Additional directories (outside of GIT)

These are customary, and (I think) not hardcoded anywhere except in the parameters you supply. Thus, you can change them as long as you set those parameter-paths up accordingly. Sub-directories and symbolic links etc also work fine.

  • rawdata/: for input files
  • scored/: for output files
  • refdata/: for supplemental input files

Parameters:

  • Mandatory

    • inputfile database dump to score (9 columns) (customarily under rawdata/)
    • outputfile output file pattern (no extension) (scored/)
    • smfitnessfile path to query / array fitness file (refdata etc )
    • linkagefile path to linkage definition file (ignored if linkage is skipped, see below)
    • coord_file path to orf coordinate file (ignored if linkage is skipped)
    • removearraylist path to list of known bad arrays (to be removed)
  • Overrideable (have a hard-coded default, but may drop you into the debugger for confirmation if not supplied): - border_strain_orf ORF_strainid found on the border - wild_type ORF_strainid to use as wild-type - skip_perl_step skips a preprocessing step. If you're scoring an inputfile you've already scored, you can skip this to save some time

  • Optional:

    • skip_linkage_detection set to true to skip linkage detection altogether
    • skip_linkage_mask set the to true to replace linkage colonies after corrections
    • skip_wt_remove set this to true to include WT query strain/s in the output
    • eps_qnorm_ref path to mat-file containing a quantile normalization table

Example scoring job (using the script):

You can paste this into matlab, (% are comments)
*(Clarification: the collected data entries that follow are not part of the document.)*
/-! Host transactions. -/

/-- R210, R212, R32: RESET with words installs a copy of the image and of the input, clears the rest, in every run state,
and a second one changes nothing; with any other element it is REJECTED and changes nothing. The parameters are fixed
for the life of the machine: that they are a field of State, and that RESET keeps it, is the model's choice (log entries
2 and 16). -/
def Obligations.ResetInstallsImageAndInput : Prop :=
  ∀ (s : State) (image input : List Int),
    ((∀ v ∈ image ++ input, s.cfg.inRange v = true) →
      ∃ t, serve (.reset image input) s = .next (.done, t) ∧ t.mem.contents = image ∧ t.mem.len = image.length ∧
        t.pc = 0 ∧ t.rb = 0 ∧ t.iq = input ∧ t.oq = [] ∧ t.runState = .runnable ∧ t.faultCause = .none ∧
        t.faultPc = 0 ∧ t.faultInfo = .value 0 ∧ t.cfg = s.cfg ∧
        serve (.reset image input) t = .next (.done, t)) ∧
      ((∃ v ∈ image ++ input, s.cfg.inRange v = false) → serve (.reset image input) s = .next (.rejected, s))

/-- R58: IO_PUSH appends a word to the input queue or is REJECTED; IO_POP removes the front of the output queue or
responds EMPTY_QUEUE; the counts are the lengths. -/
def Obligations.HostQueueTransactionsAreFifo : Prop :=
  ∀ (s : State) (v : Int),
    (s.cfg.inRange v = true → serve (.ioPush v) s = .next (.ok, s.setIq (s.iq ++ [v]))) ∧
      (s.cfg.inRange v = false → serve (.ioPush v) s = .next (.rejected, s)) ∧
      (s.oq = [] → serve .ioPop s = .next (.emptyQueue, s)) ∧
      (∀ rest, s.oq = v :: rest → serve .ioPop s = .next (.word v, s.setOq rest)) ∧
      serve .outCount s = .next (.count s.oq.length, s) ∧ serve .inCount s = .next (.count s.iq.length, s)

/-- R59, R60, R171: SNAPSHOT, STATUS and HALTED answer from the state and change nothing; a snapshot holds the words of
the addresses below L in order. -/
def Obligations.HostQueriesChangeNothing : Prop :=
  ∀ s : State,
    (∃ ws, serve .snapshot s = .next (.image ws, s) ∧ ws.length = s.mem.len ∧
      ∀ a, a < s.mem.len → ws[a]? = some (s.mem.read a)) ∧
      serve .status s = .next (.status s.runState s.faultCause s.faultPc s.faultInfo, s) ∧
      ∃ b, serve .halted s = .next (.truth b, s) ∧
        (b = true ↔ s.pc < s.mem.len ∧ 0 ≤ s.mem.read s.pc ∧ s.mem.read s.pc % 100 = 99)

/-- R110: RUN responds what the first step that does not respond CONTINUE responds, and the state it left. Fuel is the
model's (log entry 14). -/
def Obligations.RunStopsAtFirstStepThatDoesNotContinue : Prop :=
  ∀ (fuel : Nat) (s t : State) (r : StepResponse),
    run fuel s = .next (.response r, t) ↔
      ∃ k u, k < fuel ∧ continues k s u ∧ step u = .next t ∧ t.response = r ∧ r ≠ .cont

/-- R111, R106, R27: the outcome of a run's last step is CONTINUE, EMPTY_QUEUE, HALT or FAULT. After CONTINUE and
EMPTY_QUEUE the machine is Runnable, so the run is not at its end; after HALT it is Halted and after FAULT it is Faulted
with that cause, and then every later step responds STEP_AFTER_HALT, or the fault again, whatever the host does
between. -/
def Obligations.RunsEndAtHaltAndAtFaultOnly : Prop :=
  ∀ (s t : State) (script : List (List Request)) (r : StepResponse), comesTo s script r t →
    ((r = .cont ∨ r = .emptyQueue) ∧ t.runState = .runnable) ∨
      (r = .halt ∧ t.runState = .halted ∧ ∀ more rs u, runWith more t = some (rs, u) → ∀ x ∈ rs, x = .stepAfterHalt) ∨
      ∃ c, r = .fault c ∧ t.runState = .faulted ∧ t.faultCause = c ∧
        ∀ more rs u, runWith more t = some (rs, u) → ∀ x ∈ rs, x = .fault c

/-! The loader. -/

/-- R215, R216: the loader reads back the text of every image of words that is not empty, with or without a newline at
its end. -/
def Obligations.LoaderReadsBackImageText : Prop :=
  ∀ (p : Params) (ws : List Int), ws ≠ [] → (∀ w ∈ ws, p.inRange w = true) →
    loadText p (imageText ws) = some ws ∧ loadText p (imageText ws ++ ['\n']) = some ws

/-- R215: the loader drops the whitespace at both ends (its characters are log entry 13's), splits at every comma, and
gives nothing exactly when some token is not of the form -?[0-9]+ or has a value that is no word. -/
def Obligations.LoaderFailsWholeOnBadToken : Prop :=
  (∀ (p : Params) (text : List Char), loadText p text = none ↔ ∃ tok ∈ splitCommas (trim text), tokenWord p tok = none) ∧
    (∀ (p : Params) (tok : List Char),
      tokenWord p tok = none ↔ ¬ isNumeral tok ∨ ∃ v, tokenValue tok = some v ∧ p.inRange v = false) ∧
    (∀ text : List Char, List.intercalate [','] (splitCommas text) = text ∧ ∀ tok ∈ splitCommas text, ',' ∉ tok) ∧
    ∀ text : List Char, ∃ front back : List Char, text = front ++ trim text ++ back ∧
      (∀ c ∈ front ++ back, isBlank c = true) ∧ (∀ c ∈ (trim text).head?, isBlank c = false) ∧
      ∀ c ∈ (trim text).getLast?, isBlank c = false
end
% -------------------------------------------------------------------------------------
% October 9, 2014 
% nolink score of fg30 for adrian verster
% in which linkage data are held out from corrections, then replaced for analysis
% -------------------------------------------------------------------------------------

    inputfile = 'rawdata/Collab/AdrianVerster/raw_sga_fg_t30_131130_adrian.txt';
    outputfile= 'scored/Collab/AdrianVerster/nolink_sga_fg_t30_131130_adrian_scored_141009';
    skip_perl_step = false;
    skip_linkage_mask = true;
    skip_wt_remove = false;
    wild_type = 'URA3control_sn4757';
    border_strain_orf = 'YOR202W_dma1';
    smfitnessfile = 'refdata/smf_t30_130417.txt';
    linkagefile = 'refdata/linkage-est_sga_merged_131122.txt';
    coord_file = 'refdata/chrom_coordinates_111220.txt';
    removearraylist = 'refdata/bad_array_strains_140526.csv';
    compute_sgascore

Output

The script creates 4 output files, beginning with the supplied output pattern, but each with a unique extension:

  • .txt final scores in 12-column format
  • .log a record of events, pretty much a copy of what you see on the screen when you run the script
  • .mat a matfile containing everything in the workspace at the end of scoring, for post-mortems
  • .orf a list of unique strain_ids from columns 1 & 2 of .txt which may come in handy (e.g. for building a hashmap to load the .txt file

SAFE-ENTRY points

The script has a number of places marked: % SAFE ENTRY Which means "The only variables which change after this point, are created after this point." These have been determined by manual inspection and are by no means exhaustive. They are used to resume the script mid-execution to save time when testing changes. I generally use this procedure:

  • Locate the position of the change you wish to test (line XXX)
  • Locate the first SAFE ENTRY above XXX, (line YYY)
  • Delete lines 1-YYY and save the results to resume.m
  • To supress logging to the log-file, set this magic number at the top of resume.m : lfid = -11;
    • Or to log: lfid = fopen([outputfile '.log'], 'a') (a to append, w to overwrite)
  • load the mat-file you want to resume (if not already loaded)
  • run resume

File Formats

See the Column_Key for description of input and outputfiles

Requirements

  • MATLAB version (other than 2010b which has a bug in svm())
  • Image Processing Toolbox (image_toolbox)
  • Statistics Toolbox (statistics_toolbox)